Indonesia, rumah bagi kawasan hutan tropis terbesar ketiga di dunia, mendapatkan kesepakatan €867 juta dengan Norwegia bulan lalu setelah menerima hanya sebagian kecil dari uang tersebut.
Kesepakatan itu dibuat pada 2010 untuk mengurangi maraknya deforestasi di negara Asia itu.

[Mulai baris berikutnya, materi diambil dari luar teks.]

/-- 41_framer_decode.md R224, R230: the frame of FR_CLOSE and of the ADP service: no bank byte, no header register, no
row geometry; the service never writes FR_RESULT or DSTAGE, and FR_CLOSE never IDAT_REMAIN; ERR_INFO and FE's record change
only where an error is recorded. -/
def Obligations.CloseAndAdpFrame : Prop :=
  (∀ s t : State, s.fr.serving = false → exec .frClose s = .next t →
    t = { s with
      chunkLen := t.chunkLen, chunkTag := t.chunkTag, crc := t.crc, dstage := t.dstage, frResult := t.frResult
      inp := ⟨t.inp.q, s.inp.eos⟩, outputs := t.outputs, err := t.err, errInfo := t.errInfo, fr := t.fr
      fe := t.fe } ∧
    keptUnlessRaised s t ∧ (t.outputs = s.outputs ∨ t.outputs = s.outputs ++ [.infClose])) ∧
  (∀ (n : Word) (s t : State), exec (.adpRead n) s = .next t →
    t = { s with
      chunkLen := t.chunkLen, chunkTag := t.chunkTag, crc := t.crc, idatRemain := t.idatRemain
      inp := ⟨t.inp.q, s.inp.eos⟩, adp := t.adp, outputs := t.outputs, err := t.err, errInfo := t.errInfo, fr := t.fr
      fe := t.fe } ∧
    (t.err = s.err → t.errInfo = s.errInfo ∧ t.fe = s.fe) ∧
    (t.fr = .idle → t.adp = none ∧ ∃ d ok, t.outputs = s.outputs ++ [.adpResponse d ok] ∧ d.length ≤ n.toNat ∧
      (ok = false → d = [])) ∧
    (t.fr ≠ .idle → t.adp = s.adp ∧ t.outputs = s.outputs))

/-- 10_state.md R64, 70_reset_and_hazards.md R440: the state after power-on reset, every row of the table; and that a
power-on reset at any time gives that state, the bank bytes unspecified. The order of the schedule, the parameter and
the model's other fields are the model's choice (logs 1, 3, 5, 7, 10). -/
def Obligations.PowerOnResetValues : Prop :=
  (∀ s : State, s = State.reset ∨ (∃ u, perform .powerOn u = .next s) →
    s.fr = .idle ∧ s.fe = .idle ∧ s.mode = .decode ∧ s.sigOk = false ∧ s.eor = false ∧ s.err = none ∧ s.errInfo = 0 ∧
    s.dstage = .start ∧ s.estage = .start ∧ s.crc = 0xFFFFFFFF ∧ s.crcValue = 0 ∧ s.chunkLen = 0 ∧ s.chunkTag = 0 ∧
    s.idatRemain = 0 ∧ s.width = 0 ∧ s.height = 0 ∧ s.hdrFmt = 0 ∧ s.hdrIl = 0 ∧ s.rowSize = 0 ∧ s.rowY = 0 ∧
    s.bufSel = false ∧ s.frResult = 0 ∧ s.feResult = 0 ∧ s.idatMax = 32768 ∧ s.level = 0 ∧ s.irqEn = 0 ∧ s.seg = [] ∧
    s.segMax = 0 ∧ s.idatCount = 0 ∧ s.inp = ⟨[], false⟩ ∧ s.out = ⟨[], false⟩ ∧ s.zin = ⟨[], false⟩ ∧
    s.zout = ⟨[], false⟩ ∧ s.cz = ⟨[], false⟩ ∧ s.adp = none ∧ s.irq = false ∧ s.statusWord = 0 ∧
    (s.mem.bank0).read = (fun _ => none) ∧ (s.mem.bank1).read = (fun _ => none)) ∧
  (∀ u : State, ∃ s, perform .powerOn u = .next s)

/-- 41_framer_decode.md R205: DimOverflow is true exactly when w·h·8 > 2^63 - 1, that is when w·h ≥ 2^60. -/
def Obligations.DimensionOverflowThreshold : Prop :=
  ∀ w h : Word, (dimOverflow w h = true ↔ w.toNat * h.toNat * 8 > 2 ^ 63 - 1) ∧
    (dimOverflow w h = true ↔ 2 ^ 60 ≤ w.toNat * h.toNat)
end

Ini menguraikan langkah-langkah yang perlu diambil oleh politisi Jakarta, termasuk mengembangkan strategi untuk memerangi hilangnya hutan.
Namun perubahan tersebut “berjalan lebih lambat dari yang diharapkan” dan deforestasi meningkat, menurut a. awalnya untuk Laporan 2015 dari Center for Global Development.
Dan sementara angka menunjukkan bahwa hilangnya hutan di Indonesia telah melambat selama lima tahun terakhir, pihak berwenang mengklaim bahwa mereka tidak menerima pembayaran yang diharapkan sebesar 48 juta euro untuk keberhasilan itu.
Pejabat Indonesia mengatakan mereka membatalkan kesepakatan karena Norwegia “tidak menunjukkan niat baik” dan menempatkan persyaratan tambahan, seperti dokumentasi tentang bagaimana uang itu digunakan.
Hutan kuno hilang selamanya
Menurut Global Forest Watch, Indonesia memiliki sekitar 230 juta hektar hutan primer pada tahun 2001 – hutan purba yang sebagian besar tidak terganggu oleh aktivitas manusia.
Pada tahun 2020 angka tersebut telah turun sekitar 10 persen, artinya kepulauan tersebut telah kehilangan kawasan hutan sebesar Portugal.
Meskipun tingkat kehilangan hutan telah melambat sejak 2016, para ahli skeptis apakah kesepakatan Norwegia memainkan peran penting. Sebaliknya, mereka menunjuk pada faktor-faktor lain seperti pertumbuhan ekonomi yang lebih lambat dan curah hujan yang lebih tinggi.
Frances Seymour, pakar hutan di World Resources Institute, mengatakan bahwa sistem tersebut tidak boleh sepenuhnya dihilangkan, melainkan dirombak untuk fokus pada inisiatif skala besar.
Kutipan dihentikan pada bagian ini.